By Tim Colen.
What can a city with the worst housing affordability in the United States do to make things better, or at least not make them worse? Can cities enact policies that will make housing more affordable for people at risk of being forced out by exorbitant housing prices? These questions frame what is going to be a remarkable real-world experiment in San Francisco that examines the extent to which government policy can fix an affordability crisis. Proposition C, a June ballot measure, aims to double the amount of affordable housing required of private sector housing development.
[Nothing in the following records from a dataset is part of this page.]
/-- The hypotheses of `ReedControlTransfers` hold together. -/
theorem witness_ReedControlTransfers :
    (let s : State := reedRuns;
     let c : CoreId := core0;
     s.node.alive = true ∧
       s.node.reedExecutes c = true ∧
         ¬(s.node.reed c).pc ∈ (s.node.reed c).poisonedProg ∧
           ¬(s.node.reed c).pc + 1 ∈ (s.node.reed c).poisonedProg ∧
             ((s.node.reed c).mode = ReedMode.program → (s.node.reed c).cyc < s.node.reedBudget c) ∧
               ((s.node.reed c).mode = ReedMode.handler →
                   (s.node.reed c).runsOver = true ∨ (s.node.reed c).irqCycles < s.node.irqBudget c) ∧
                 let r : ReedCore := s.node.reed c;
                 r.loads = [] ∧
                   r.jump = none ∧
                     r.reps = [] ∧
                       let cond : Cond := Cond.al;
                       Node.condHolds r.st cond = true) ∧
    (let s : State := reedRuns;
     let c : CoreId := core0;
     s.node.alive = true ∧
       s.node.reedExecutes c = true ∧
         ¬(s.node.reed c).pc ∈ (s.node.reed c).poisonedProg ∧
           ¬(s.node.reed c).pc + 1 ∈ (s.node.reed c).poisonedProg ∧
             ((s.node.reed c).mode = ReedMode.program → (s.node.reed c).cyc < s.node.reedBudget c) ∧
               ((s.node.reed c).mode = ReedMode.handler →
                   (s.node.reed c).runsOver = true ∨ (s.node.reed c).irqCycles < s.node.irqBudget c) ∧
                 let r : ReedCore := s.node.reed c;
                 r.loads = [] ∧
                   r.jump = none ∧
                     r.reps = [] ∧
                       let cond : Cond := Cond.eq;
                       Node.condHolds r.st cond = false) ∧
    (let s : State := reedRuns;
     let c : CoreId := core0;
     s.node.alive = true ∧
       s.node.reedExecutes c = true ∧
         ¬(s.node.reed c).pc ∈ (s.node.reed c).poisonedProg ∧
           ¬(s.node.reed c).pc + 1 ∈ (s.node.reed c).poisonedProg ∧
             ((s.node.reed c).mode = ReedMode.program → (s.node.reed c).cyc < s.node.reedBudget c) ∧
               ((s.node.reed c).mode = ReedMode.handler →
                   (s.node.reed c).runsOver = true ∨ (s.node.reed c).irqCycles < s.node.irqBudget c) ∧
                 let r : ReedCore := s.node.reed c;
                 r.loads = [] ∧
                   r.jump = none ∧
                     r.reps = [] ∧
                       let x : Fin 16 := 0;
                       xr r x ≠ 1) ∧
    (let s : State := reedRuns;
     let c : CoreId := core0;
     s.node.alive = true ∧
       s.node.reedExecutes c = true ∧
         ¬(s.node.reed c).pc ∈ (s.node.reed c).poisonedProg ∧
           ¬(s.node.reed c).pc + 1 ∈ (s.node.reed c).poisonedProg ∧
             ((s.node.reed c).mode = ReedMode.program → (s.node.reed c).cyc < s.node.reedBudget c) ∧
               ((s.node.reed c).mode = ReedMode.handler →
                   (s.node.reed c).runsOver = true ∨ (s.node.reed c).irqCycles < s.node.irqBudget c) ∧
                 let r : ReedCore := s.node.reed c;
                 r.loads = [] ∧
                   r.jump = none ∧
                     r.reps = [] ∧
                       let x : Fin 16 := 5;
                       xr r x = 1) ∧
    (let s : State := reedRuns;
     let c : CoreId := core0;
     s.node.alive = true ∧
       s.node.reedExecutes c = true ∧
         ¬(s.node.reed c).pc ∈ (s.node.reed c).poisonedProg ∧
           ¬(s.node.reed c).pc + 1 ∈ (s.node.reed c).poisonedProg ∧
             ((s.node.reed c).mode = ReedMode.program → (s.node.reed c).cyc < s.node.reedBudget c) ∧
               ((s.node.reed c).mode = ReedMode.handler →
                   (s.node.reed c).runsOver = true ∨ (s.node.reed c).irqCycles < s.node.irqBudget c) ∧
                 let r : ReedCore := s.node.reed c;
                 r.loads = [] ∧
                   r.jump = none ∧
                     r.reps = [] ∧
                       let body : Fin 64 := 0;
                       let x : Fin 16 := 0;
                       0 < BitVec.toInt (xr r x) ∧ BitVec.toNat (xr r x) ≤ 256 / (↑body + 1)) ∧
    (let s : State := reedRuns;
     let c : CoreId := core0;
     s.node.alive = true ∧
       s.node.reedExecutes c = true ∧
         ¬(s.node.reed c).pc ∈ (s.node.reed c).poisonedProg ∧
           ¬(s.node.reed c).pc + 1 ∈ (s.node.reed c).poisonedProg ∧
             ((s.node.reed c).mode = ReedMode.program → (s.node.reed c).cyc < s.node.reedBudget c) ∧
               ((s.node.reed c).mode = ReedMode.handler →
                   (s.node.reed c).runsOver = true ∨ (s.node.reed c).irqCycles < s.node.irqBudget c) ∧
                 let r : ReedCore := s.node.reed c;
                 r.loads = [] ∧
                   r.jump = none ∧
                     r.reps = [] ∧
                       let x : Fin 16 := 2;
                       BitVec.toInt (xr r x) ≤ 0) ∧
    (let s : State := reedRuns;
     let c : CoreId := core0;
     s.node.alive = true ∧
       s.node.reedExecutes c = true ∧
         ¬(s.node.reed c).pc ∈ (s.node.reed c).poisonedProg ∧
           ¬(s.node.reed c).pc + 1 ∈ (s.node.reed c).poisonedProg ∧
             ((s.node.reed c).mode = ReedMode.program → (s.node.reed c).cyc < s.node.reedBudget c) ∧
               ((s.node.reed c).mode = ReedMode.handler →
                   (s.node.reed c).runsOver = true ∨ (s.node.reed c).irqCycles < s.node.irqBudget c) ∧
                 let r : ReedCore := s.node.reed c;
                 r.loads = [] ∧
                   r.jump = none ∧
                     r.reps = [] ∧
                       let body : Fin 64 := 63;
                       let x : Fin 16 := 0;
                       0 < BitVec.toInt (xr r x) ∧ 256 / (↑body + 1) < BitVec.toNat (xr r x)) ∧
    (let s : State := reedRuns;
     let c : CoreId := core0;
     s.node.alive = true ∧
       s.node.reedExecutes c = true ∧
         ¬(s.node.reed c).pc ∈ (s.node.reed c).poisonedProg ∧
           ¬(s.node.reed c).pc + 1 ∈ (s.node.reed c).poisonedProg ∧
             ((s.node.reed c).mode = ReedMode.program → (s.node.reed c).cyc < s.node.reedBudget c) ∧
               ((s.node.reed c).mode = ReedMode.handler →
                   (s.node.reed c).runsOver = true ∨ (s.node.reed c).irqCycles < s.node.irqBudget c) ∧
                 let r : ReedCore := s.node.reed c;
                 r.loads = [] ∧ r.jump = none ∧ r.reps = [] ∧ r.mode = ReedMode.program) ∧
    (let s : State := reedHandler;
     let c : CoreId := core0;
     s.node.alive = true ∧
       s.node.reedExecutes c = true ∧
         ¬(s.node.reed c).pc ∈ (s.node.reed c).poisonedProg ∧
           ¬(s.node.reed c).pc + 1 ∈ (s.node.reed c).poisonedProg ∧
             ((s.node.reed c).mode = ReedMode.program → (s.node.reed c).cyc < s.node.reedBudget c) ∧
               ((s.node.reed c).mode = ReedMode.handler →
                   (s.node.reed c).runsOver = true ∨ (s.node.reed c).irqCycles < s.node.irqBudget c) ∧
                 let r : ReedCore := s.node.reed c;
                 r.loads = [] ∧ r.jump = none ∧ r.reps = [] ∧ r.mode = ReedMode.handler) ∧
    (let s : State := jumpSt (some (2, ReedJump.end_)) ReedMode.program;
     let c : CoreId := core0;
     s.node.alive = true ∧
       s.node.reedExecutes c = true ∧
         ¬(s.node.reed c).pc ∈ (s.node.reed c).poisonedProg ∧
           ¬(s.node.reed c).pc + 1 ∈ (s.node.reed c).poisonedProg ∧
             ((s.node.reed c).mode = ReedMode.program → (s.node.reed c).cyc < s.node.reedBudget c) ∧
               ((s.node.reed c).mode = ReedMode.handler →
                   (s.node.reed c).runsOver = true ∨ (s.node.reed c).irqCycles < s.node.irqBudget c) ∧
                 let r : ReedCore := s.node.reed c;
                 r.loads = [] ∧
                   r.reps = [] ∧
                     let k : Nat := 2;
                     let j : ReedJump := ReedJump.end_;
                     1 < k ∧ r.jump = some (k, j)) ∧
    (let s : State := jumpSt (some (1, ReedJump.to 0)) ReedMode.program;
     let c : CoreId := core0;
     s.node.alive = true ∧
       s.node.reedExecutes c = true ∧
         ¬(s.node.reed c).pc ∈ (s.node.reed c).poisonedProg ∧
           ¬(s.node.reed c).pc + 1 ∈ (s.node.reed c).poisonedProg ∧
             ((s.node.reed c).mode = ReedMode.program → (s.node.reed c).cyc < s.node.reedBudget c) ∧
               ((s.node.reed c).mode = ReedMode.handler →
                   (s.node.reed c).runsOver = true ∨ (s.node.reed c).irqCycles < s.node.irqBudget c) ∧
                 let r : ReedCore := s.node.reed c;
                 r.loads = [] ∧
                   r.reps = [] ∧
                     let a : Nat := 0;
                     r.jump = some (1, ReedJump.to a)) ∧
    (let s : State := jumpSt (some (1, ReedJump.end_)) ReedMode.program;
     let c : CoreId := core0;
     s.node.alive = true ∧
       s.node.reedExecutes c = true ∧
         ¬(s.node.reed c).pc ∈ (s.node.reed c).poisonedProg ∧
           ¬(s.node.reed c).pc + 1 ∈ (s.node.reed c).poisonedProg ∧
             ((s.node.reed c).mode = ReedMode.program → (s.node.reed c).cyc < s.node.reedBudget c) ∧
               ((s.node.reed c).mode = ReedMode.handler →
                   (s.node.reed c).runsOver = true ∨ (s.node.reed c).irqCycles < s.node.irqBudget c) ∧
                 let r : ReedCore := s.node.reed c;
                 r.loads = [] ∧ r.reps = [] ∧ r.jump = some (1, ReedJump.end_)) ∧
    (let s : State := jumpSt (some (1, ReedJump.reti)) ReedMode.handler;
     let c : CoreId := core0;
     s.node.alive = true ∧
       s.node.reedExecutes c = true ∧
         ¬(s.node.reed c).pc ∈ (s.node.reed c).poisonedProg ∧
           ¬(s.node.reed c).pc + 1 ∈ (s.node.reed c).poisonedProg ∧
             ((s.node.reed c).mode = ReedMode.program → (s.node.reed c).cyc < s.node.reedBudget c) ∧
               ((s.node.reed c).mode = ReedMode.handler →
                   (s.node.reed c).runsOver = true ∨ (s.node.reed c).irqCycles < s.node.irqBudget c) ∧
                 let r : ReedCore := s.node.reed c;
                 r.loads = [] ∧
                   r.reps = [] ∧ r.jump = some (1, ReedJump.reti) ∧ r.mode = ReedMode.handler ∧ r.servesMbx = false) ∧
    (let s : State := repSt [repA];
     let c : CoreId := core0;
     s.node.alive = true ∧
       s.node.reedExecutes c = true ∧
         ¬(s.node.reed c).pc ∈ (s.node.reed c).poisonedProg ∧
           ¬(s.node.reed c).pc + 1 ∈ (s.node.reed c).poisonedProg ∧
             ((s.node.reed c).mode = ReedMode.program → (s.node.reed c).cyc < s.node.reedBudget c) ∧
               ((s.node.reed c).mode = ReedMode.handler →
                   (s.node.reed c).runsOver = true ∨ (s.node.reed c).irqCycles < s.node.irqBudget c) ∧
                 let r : ReedCore := s.node.reed c;
                 let f : RepFrame := repA;
                 let fs : List RepFrame := [];
                 r.loads = [] ∧ r.jump = none ∧ r.reps = f :: fs ∧ f.left = 1 ∧ f.count = 1 ∧ fs = []) ∧
    (let s : State := repSt [repB];
     let c : CoreId := core0;
     s.node.alive = true ∧
       s.node.reedExecutes c = true ∧
         ¬(s.node.reed c).pc ∈ (s.node.reed c).poisonedProg ∧
           ¬(s.node.reed c).pc + 1 ∈ (s.node.reed c).poisonedProg ∧
             ((s.node.reed c).mode = ReedMode.program → (s.node.reed c).cyc < s.node.reedBudget c) ∧
               ((s.node.reed c).mode = ReedMode.handler →
                   (s.node.reed c).runsOver = true ∨ (s.node.reed c).irqCycles < s.node.irqBudget c) ∧
                 let r : ReedCore := s.node.reed c;
                 let f : RepFrame := repB;
                 let fs : List RepFrame := [];
                 r.loads = [] ∧ r.jump = none ∧ r.reps = f :: fs ∧ f.left = 1 ∧ 1 < f.count) ∧
    (let s : State := repSt [repC];
     let c : CoreId := core0;
     s.node.alive = true ∧
       s.node.reedExecutes c = true ∧
         ¬(s.node.reed c).pc ∈ (s.node.reed c).poisonedProg ∧
           ¬(s.node.reed c).pc + 1 ∈ (s.node.reed c).poisonedProg ∧
             ((s.node.reed c).mode = ReedMode.program → (s.node.reed c).cyc < s.node.reedBudget c) ∧
               ((s.node.reed c).mode = ReedMode.handler →
                   (s.node.reed c).runsOver = true ∨ (s.node.reed c).irqCycles < s.node.irqBudget c) ∧
                 let r : ReedCore := s.node.reed c;
                 let f : RepFrame := repC;
                 let fs : List RepFrame := [];
                 r.loads = [] ∧ r.jump = none ∧ r.reps = f :: fs ∧ 1 < f.left) ∧
    (let s : State := repSt [repA, repC];
     let c : CoreId := core0;
     s.node.alive = true ∧
       s.node.reedExecutes c = true ∧
         ¬(s.node.reed c).pc ∈ (s.node.reed c).poisonedProg ∧
           ¬(s.node.reed c).pc + 1 ∈ (s.node.reed c).poisonedProg ∧
             ((s.node.reed c).mode = ReedMode.program → (s.node.reed c).cyc < s.node.reedBudget c) ∧
               ((s.node.reed c).mode = ReedMode.handler →
                   (s.node.reed c).runsOver = true ∨ (s.node.reed c).irqCycles < s.node.irqBudget c) ∧
                 let r : ReedCore := s.node.reed c;
                 let f : RepFrame := repA;
                 let fs : List RepFrame := [repC];
                 r.loads = [] ∧
                   r.jump = none ∧
                     r.reps = f :: fs ∧
                       let g : RepFrame := repC;
                       let gs : List RepFrame := [];
                       f.left = 1 ∧ f.count = 1 ∧ fs = g :: gs ∧ 1 < g.left) := by
  refine ⟨?_, ?_, ?_, ?_, ?_, ?_,
    ⟨?_, ?_, ?_, ?_, ?_, ?_,
    ⟨?_, ?_, ?_, ?_, ?_⟩⟩⟩ <;> decide +kernel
San Francisco’s population has been growing in recent years, by about 10,000 new residents annually. Meanwhile, the city’s terrible long-term record of housing production has yielded an average of around 1,800 new units per year. Since 2010, as the city’s population grew by 45,000, only 7,500 new housing units have been added. Not long ago, a city leader remarked that “San Francisco is a world-class city, but builds housing like Buffalo or Cleveland.”
Not a single person would disagree that San Francisco desperately needs more housing affordable to the non-wealthy. However, building housing that’s affordable for those at highest risk of displacement requires enormous economic subsidies since the price a low-income resident can afford to pay is vastly exceeded by its cost of production. The housing subsidies necessary to satisfy the demand have to come from somewhere. Sadly, the federal and state governments, traditional sources of funding, have diminishing interest in supporting affordable housing. Cities are left to solve the problem.
One of San Francisco’s chief sources of permanently affordable low-income housing is the Inclusionary Housing Ordinance (IHO). It was first passed in 2002, amended a few times since, and is the subject of Prop C. The IHO mandates that when a private developer builds a new market-rate residential project, he or she must “include” a certain percentage of subsidized, below-market-rate homes in it. Currently, a large part of the city’s affordable housing is paid for by market-rate development.
The irony is that the intensity of the fight over affordability is inversely related to the amount of housing the IHO actually produces, which is not very much. Proponents of Prop C note that, from 2002 until 2014, the IHO built about 2,000 low-income homes. Certainly nothing to sneeze at, but, that’s an average of 142 homes annually, a tiny fraction of what is actually needed. Another feature of the IHO is that it’s targeted almost exclusively for low-income residents, defined as a family of four earning under $62,000 annually. Little to none is built for middle-income residents who actually have far fewer subsidized housing options. We’re in a protracted war over a miniscule benefit. If anything, the IHO illustrates the huge dilemma we face: None of our solutions for subsidized housing scale to the enormity of the problem. We need more solutions, and fast.